# a single network manager for all: wired, wifi, wwan?

## KarlisRepsons

Hi there...

Apparently, there is no better way to have automatic network connection management than having a single network manager with a good configuration... So there's no interest in hustle with rc scripts of separate connections, wvdial etc. It all seem like a big crap from what I've experienced.

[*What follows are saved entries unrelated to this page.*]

/-- Byte `a` of a cell's instruction memory: bank A from 0x0000, bank B from 0x8000; a byte no load has written reads 0. -/
def CellUnit.code (u : CellUnit) (a : Nat) : Byte := if a < 0x8000 then u.bankA.getD a 0 else u.bankB.getD (a - 0x8000) 0

/-- Load code into bank `k` of a cell. -/
def CellUnit.load (u : CellUnit) (k : Nat) (code : List Byte) : CellUnit :=
  if k = 0 then { u with bankA := code } else { u with bankB := code }

/-- Register `r` (0 to 15) of lane `l` (0 to 7) of a cell (R229): 0 before its first run, then a free value. -/
def CellUnit.laneReg (u : CellUnit) (l r : Nat) : Word :=
  if u.work = 0 then 0 else BitVec.ofNat 32 (Config.cellWord u.work (16 * l + r))

/-- Word `off` of a cell's own working area: buffers and lane spill of the opaque microcode, free values after a run. -/
def CellUnit.workWord (u : CellUnit) (off : Nat) : Word :=
  if u.work = 0 then 0 else BitVec.ofNat 32 (Config.cellWord u.work (128 + off))

/-- The part of a block's engine working space an SRAM address lies in (R231): cell `n`'s own area, or the recipe area. -/
inductive WorkArea where
  | cell (n off : Nat)
  | recipes (off : Nat)
  deriving DecidableEq, Repr

/-- The layout of 0x28_0000 to 0x3F_FFFF (R231). -/
def workArea (a : Nat) : Option WorkArea :=
  if a < 0x280000 ∨ 0x400000 ≤ a then none
  else if a < 0x3D0000 then some (.cell ((a - 0x280000) / 0x30000) ((a - 0x280000) % 0x30000))
  else some (.recipes (a - 0x3D0000))

/-- Cell `n` may read an address of the working space: its own area and the recipe area (R231). -/
def cellReads (n a : Nat) : Bool :=
  match workArea a with
  | some (.cell m _) => m == n
  | some (.recipes _) => true
  | none => false

/-- Cell `n` may write an address of the working space: its own area only, as the recipe area is read-only to cells (R231). -/
def cellWrites (n a : Nat) : Bool := match workArea a with | some (.cell m _) => m == n | _ => false

/-- A cell has run a quire: its registers and working area hold new free values. -/
def State.cellRan (s : State) (b c : Nat) : State :=
  { s.modCell b c fun u => { u with work := s.freeCnt + 1 } with freeCnt := s.freeCnt + 1 }

/-! ### Which cell runs what -/

/-- The quire runs (for the first time or as a replay) on cell `c` of block `b`. -/
def Quire.runsOn (q : Quire) (b c : Nat) : Bool :=
  match q.stage with
  | .running b' c' _ => b' == b && c' == c && !q.mainDone
  | _ => false

/-- When its present run was dispatched. -/
def Quire.startedAt (q : Quire) : Nat := match q.stage with | .running _ _ t => t | _ => 0

/-- The quire's shadow run is on cell `c` of block `b` (R238). -/
def Quire.shadowsOn (q : Quire) (b c : Nat) : Bool :=
  match q.stage with
  | .running b' _ _ => b' == b && q.shadow == some c && !q.shadowDone
  | _ => false

/-- A cell runs a quire. -/
def State.cellBusy (s : State) (b c : Nat) : Bool := s.quires.any fun q => q.runsOn b c || q.shadowsOn b c

/-- An idle in-service cell of a block, round-robin (R26). -/
def State.idleCell (s : State) (b : Nat) : Option Nat :=
  let start := s.nextCell.getD b 0
  ((List.range 7).map fun k => (start + k) % 7).find? fun c => s.cellState b c == cellInService && !s.cellBusy b c

/-- An idle in-service engine for a quire in block `b`: of its own block, else of another block of the region (R26), which is
the first in ascending number that has one (log entry 167, DESIGN CHOICE). -/
def State.idleEngine (s : State) (b : Nat) : Option (Nat × Nat) :=
  let r := b / 4
  (b :: ((List.range 4).map (4 * r + ·)).filter (· != b)).findSome? fun b' => (s.idleCell b').map fun c => (b', c)

/-- CX_STAT shows the region's quires being corrected and waiting to commit (Table 6-6). -/
def State.syncCx (s : State) (r : Nat) : State :=
  let run := s.quires.countP fun q => q.region == r && (match q.stage with | .running .. => true | _ => false)
  let wait := s.quires.countP fun q => q.region == r && q.stage == .finished
  (s.put (F.CX_STAT_INFLIGHT r) (min run 255)).put (F.CX_STAT_WAITING r) (min wait 255)

/-! ### The shadow check (R238) -/

/-- The next target after `last`: in-service cells in ascending order, cyclically. -/
def State.nextTarget (s : State) (b : Nat) : Option Nat :=
  let l := s.cellsIn b cellInService
  ((l.filter fun c => (s.block b).lastTarget < c) ++ l).head?

/-- The spare begins to shadow the next target; M7 itself holds the block for one shadowed quire at a time (R393). -/
def State.shadowBegin (s : State) (b : Nat) : State :=
  match s.cellsIn b cellSpare, s.nextTarget b with
  | x :: _, some c =>
    let s := (s.setCell b x cellShadow).put (F.EN_SHSTAT_TARGET b) c
    s.modBlock b fun u => { u with target := some c, lastTarget := c, agree := 0 }
  | _, _ => s.put (F.EN_SHSTAT_TARGET b) 0xF

/-- The check may run on the block. -/
def State.shadowAllowed (s : State) (b : Nat) : Bool :=
  s.flag (F.EN_SHCFG_EN b) && s.inRun && !s.flag (F.EN_SHSTAT_STOPPED b) && (s.block b).target.isNone &&
  !(s.cellsIn b cellSpare).isEmpty

/-- The check begins on a block when it may run. -/
def State.shadowAsk (s : State) (b : Nat) : State := if s.shadowAllowed b then s.shadowBegin b else s

/-- Shadow runs of a block are abandoned: each quire then commits on the target's result alone (R239). A quire in its third run
has both results already. -/
def State.shadowDrop (s : State) (b : Nat) : State :=
  { s with quires := s.quires.map fun q => match q.stage with
      | .running b' _ _ =>
        if b' == b && q.shadow.isSome && !q.third then
          { q with shadow := none, shadowDone := false, stage := if q.mainDone then .finished else q.stage }
        else q
      | _ => q }

/-- M7 ends on a block when no quire of it is being shadowed any more (R393). -/
def State.shadowEnd (s : State) (b : Nat) : State :=
  let left := s.quires.any fun q => q.shadow.isSome && !q.third && (match q.stage with
    | .running b' _ _ => b' == b
    | _ => false)
  if left then s else s.churnDone .m7 b

/-- The check of a block ends: its shadow cell is the spare again. -/
def State.shadowStop (s : State) (b : Nat) : State :=
  if (s.block b).target.isNone then s
  else
    let s := (s.cellsIn b cellShadow).foldl (fun s x => s.setCell b x cellSpare) (s.shadowDrop b)
    ((s.modBlock b fun u => { u with target := none, agree := 0 }).put (F.EN_SHSTAT_TARGET b) 0xF).churnDone .m7 b

/-- A write of EN_SHCFG that leaves byte 0, and with it EN, unwritten (R448): the rest of COUNT is stored. -/
def State.shCount (s : State) (b : Nat) (v : Word) : State := s.put (F.EN_SHCFG_COUNT b) (max (v.toNat / 2 % 32768) 1)

/-- A write of EN_SHCFG (R238, R239): COUNT 0 is stored as 1; a write of EN ends a stop. -/
def shCfgWrite (b : Nat) (v : Word) (s : State) : State :=
  s.whenever (s.access (R.EN_SHCFG b)) fun s =>
    let n := v.toNat / 2 % 32768
    let s := ((s.put (F.EN_SHCFG_COUNT b) (max n 1)).put (F.EN_SHCFG_EN b) (v.toNat % 2)).put (F.EN_SHSTAT_STOPPED b) 0
    if s.flag (F.EN_SHCFG_EN b) then s.shadowAsk b else s.shadowStop b

/-- The roles rotate (R238): the shadow cell enters service, the target becomes the spare, the next target is shadowed. -/
def spareRotation (b : Nat) (s : State) : State :=
  match (s.block b).target, s.cellsIn b cellShadow with
  | some c, x :: _ =>
    s.whenever (s.get (F.EN_SHCFG_COUNT b) ≤ (s.block b).agree && !s.cellBusy b c && !s.cellBusy b x) fun s =>
      let s := ((s.setCell b x cellInService).setCell b c cellSpare).bump (F.EN_BCNT_ROTATE b)
      let s := s.modBlock b fun u => { u with target := none, agree := 0 }
      s.shadowBegin b
  | _, _ => s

I'm sure I'll be using all three network connection kinds, so does anyone have some good experiences to share with people like me? (also, please share your remarkably good experiences with wwan mini-pci cards if you have any!)

----------

## piedar

Despite its reputation, I've always had good experiences with net-misc/networkmanager.  net-misc/wicd is also a popular choice.

----------

## roarinelk

same here, even works with the integrated 3G modem.

----------

## ppurka

networkmanager + nm-applet is the way to go.

----------

## Veldrin

 *ppurka wrote:*   

> networkmanager + nm-applet is the way to go.

 

or netwkormanager + kde-misc/networkmanagement if you are on kde.

----------

## ppurka

 *Veldrin wrote:*   

>  *ppurka wrote:*   networkmanager + nm-applet is the way to go. 
> 
> or netwkormanager + kde-misc/networkmanagement if you are on kde.

 Last time a year when I used the kde's tools it had limited functionality and was quite awful to work with. nm-applet on the other hand is always up to date (and it doesn't pull in the whole of gnome with it).

----------